Sobre a necessidade humana de apreciar o belo

domingo, 17 de novembro de 2019

Sandro Botticelli - O nascimento de Vênus, 1483-85

Se eu encontro em mim um desejo que nenhuma experiência desse mundo possa satisfazer, a explicação mais provável é que eu fui feito para um outro mundo... Se nenhum dos meus prazeres terrenos é capaz de satisfazê-lo, isso não prova que o universo é uma fraude. Provavelmente os prazeres terrenos não têm o propósito de satisfazê-lo, mas somente de despertá-lo, de sugerir a coisa real. Se for assim, tenho de tomar cuidado para, por um lado, jamais desprezar ou ser ingrato em relação a essas bênçãos terrenas, e, por outro jamais confundi-lo com outra coisa, da qual elas não passam de um tipo de cópia, ou eco, ou miragem. (C. S. Lewis)

Todo ser humano possui uma necessidade de apreciar e contemplar a beleza, algo que podemos chamar de necessidade estética. Essa necessidade faz parte da nossa natureza e sem ela não seríamos humanos. Nós, naturalmente, desejamos o belo. Buscamos a perfeição das formas em todas as coisas e quando a encontramos — ou melhor, quando encontramos um eco ou miragem dessa perfeição — sentimos em nós um grande prazer, uma satisfação estética, pois tal coisa satisfaz um ou mais dos nossos sentidos, suprindo, ainda que momentaneamente, a nossa necessidade estética.

Comecei esse texto com uma citação de C. S. Lewis em que ele afirma que se existe um desejo no homem que nenhuma experiência humana pode satisfazer, a explicação mais provável é que o homem foi feito para um outro mundo. Parafraseando Lewis, se há em nós uma necessidade universal de apreciar a beleza das coisas e sentir o belo através dos nossos sentidos — ainda que de forma imperfeita e incompleta —, a razão mais provável é que há uma fonte universal de onde provém toda a beleza — a fonte da suprema beleza — capaz de satisfazer de forma completa e perfeita nossa necessidade estética.

Sobre essa fonte, também Lewis afirmou:

A coisa mais doce em toda minha vida tem sido o anseio de encontrar o lugar de onde toda a beleza veio. (C.S. Lewis)

Para Platão, a ideia do belo se apoia nos conceitos de perfeição e verdade.
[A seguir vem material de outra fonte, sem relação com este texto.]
-- ==== Sys2Proof/Machine/Transactions.lean ====
section
/-! DEFINITION. TRANSACTION_OPEN (R167, R169, R171, R172): the close of the transaction that an opening ends, with the
command its bytes carry, and the new transaction. -/

namespace Sys2Proof.Machine

/-! ## The close that an opening makes -/

/-- The command that the bytes of a closing transaction carry, by its own meaning; no event of the table is carried so. -/
def takeCarried (i : Instr) (s : State) : Host.Outcome State Fault Refusal :=
  match i with
  | .nop p => execNop p s
  | .status p => execStatus p s
  | .portReset p => execPortReset p s
  | .alertConfig p choice => execAlertConfig p choice s
  | .profileClaim p wanted => execProfileClaim p wanted s
  | .profileWrite p fields => execProfileWrite p fields s
  | .profileRead p number => execProfileRead p number s
  | .profileShare p number share => execProfileShare p number share s
  | .profileRetire p number => execProfileRetire p number s
  | .profileRelease p number => execProfileRelease p number s
  | .submit p fields => execSubmit p fields s
  | .cancel p tag => execCancel p tag s
  | .query p tag => execQuery p tag s
  | .fetch p n => execFetch p n s
  | .readNotices p n => execReadNotices p n s
  | .exciteVote p output vote => execExciteVote p output vote s
  | .engineStart p => execEngineStart p s
  | .engineHalt p => execEngineHalt p s
  | .setQuota p target reserve ceiling => execSetQuota p target reserve ceiling s
  | .setWeight p target weight => execSetWeight p target weight s
  | .setAffinity p limit => execSetAffinity p limit s
  | .setAllowance p target allowance => execSetAllowance p target allowance s
  | .setCombine p output mode designated => execSetCombine p output mode designated s
  | .setExciteTiming p output warmUp linger => execSetExciteTiming p output warmUp linger s
  | .clearLockout p output => execClearLockout p output s
  | .setCalPolicy p interval maxAge maxDelta => execSetCalPolicy p interval maxAge maxDelta s
  | .forceRelease p number => execForceRelease p number s
  | .handoverOffer p target => execHandoverOffer p target s
  | .handoverAccept p => execHandoverAccept p s
  | .frameError _ _ | .unknownCommand _ _ | .emptyTransaction _ _ | .busTimeout | .deviceReset _ | .startTimerExpiry
  | .intervalTimerExpiry | .outputPeriodEnd _ _ | .warmUpExpiry _ | .lingerExpiry _ | .holdOffExpiry _
  | .readyDwellExpiry _ | .overcurrentTrip _ | .offerLapse | .transactionOpen _ => .next s

/-- The close of the transaction at a port on the bytes it has received (R163, R160, R171); a port with none open is left
closed. -/
def State.closeOnBytes (s : State) (p : Port) : Host.Outcome State Fault Refusal :=
  match s.judgeClose p [] with
  | .command i => takeCarried i s
  | .noFrame => .next (s.answerVerdict p .noFrame)
  | .frameError first => .next (s.answerVerdict p (.frameError first))
  | .unknownCommand code => .next (s.answerVerdict p (.unknownCommand code))

/-- What follows in the same event, where the outcome is a next state. -/
def followedBy (outcome : Host.Outcome State Fault Refusal) (f : State → State) : Host.Outcome State Fault Refusal :=
  match outcome with
  | .next t => .next (f t)
  | .fault r => .fault r
  | .refused r => .refused r

/-! ## The opening -/

/-- What an edge of SCL does to the bus timer while port C takes part in a transaction: it restarts at a falling edge and
stops at a rising one (R173). -/
def timerAtEdge : ClockEdge → Timer
  | .falling => .running busTimeoutTime
  | .rising => .stopped

/-- The bus timer after these edges of SCL. Port C acknowledges its address while SCL is low, so the timer runs from there
(R169, R173; log 15). -/
def busTimerAfter (edges : List ClockEdge) : Timer := edges.foldl (fun _ e => timerAtEdge e) (.running busTimeoutTime)

/-- A transaction opens at a port: the held response is latched (R167, R172). -/
def State.openTransaction (s : State) (p : Port) (read : Bool) (received : List Byte) (acknowledged : Nat) : State :=
  s.modPort p fun ps => { ps with transaction := .opened { read, received, latched := ps.holder, acknowledged } }

/-- TRANSACTION_OPEN (R167, R169, R171, R172). An opening finds the port's former transaction closed or closes it, and its
bytes are judged then: at a repeated START by R171. A chip select that falls must have risen before (R167), and where the
transaction still stands open here the row implies that rise (the model's choice, log 9). Port C takes part in a new
transaction at its own address alone. -/
def execTransactionOpen (opening : Opening) (s : State) : Host.Outcome State Fault Refusal :=
  match opening with
  | .chipSelectA received => followedBy (s.closeOnBytes .a) (·.openTransaction .a false received 0)
  | .chipSelectB received => followedBy (s.closeOnBytes .b) (·.openTransaction .b false received 0)
  | .start address read received edges =>
    followedBy (s.closeOnBytes .c) fun ended =>
      if address = s.targetAddress then
        { ended.openTransaction .c read received (acknowledgedBytes received) with busTimer := busTimerAfter edges }
      else ended

end Sys2Proof.Machine
end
Para ele, a beleza existe em si mesma em um mundo perfeito que transcende o nosso mundo material e é absoluta e eterna, a verdadeira e perfeita beleza, a qual sofre a tentativa de ser copiada pelos objetos em nosso mundo material. Se há um lugar onde podemos encontrar a fonte universal de toda beleza, o qual Lewis ansiava encontrar, tal lugar é idêntico ao idealizado por Platão.

Assim, as artes — visuais, musicais, literárias, teatrais, esculturais, etc. —, cujas obras buscam apresentar em nosso mundo o ideal de beleza, suprem momentaneamente (incompleta e imperfeitamente) nossa necessidade estética, pois a beleza contida nas artes, assim como na natureza, é apenas uma sombra difusa da verdadeira e perfeita beleza, não conseguindo nos satisfazer de modo completo e perfeito. Ainda assim, esse é o único suprimento estético que temos em um mundo imperfeito e cheio de horrores como o mundo material.

Esse suprimento estético é a nossa válvula de escape das dores e horrores desse mundo imperfeito. É uma pequena ilha de ordem e paz em meio a um imenso oceano de caos. É para onde recorremos e podemos nos lembrar que há um lugar perfeito à nossa espera — se, como S. C. Lewis, considerarmos que as nossas insaciáveis necessidades, especialmente a estética, têm o propósito de nos mostrar que não fomos feitos para este mundo.

Desse modo, penso que o artista, independente de sua vertente artística, deve servir à humanidade como um arauto da perfeita e verdadeira beleza, como o foram Botticelli, Da Vinci, Michelangelo, Rembrandt, etc., nos proporcionando o prazer estético tão necessário aos seres humanos, criando pequenas bolhas de ar em um mundo sufocado pelo caos e o culto à feiura e nos tornando cada vez mais humanos a medida que nos suprimos do belo.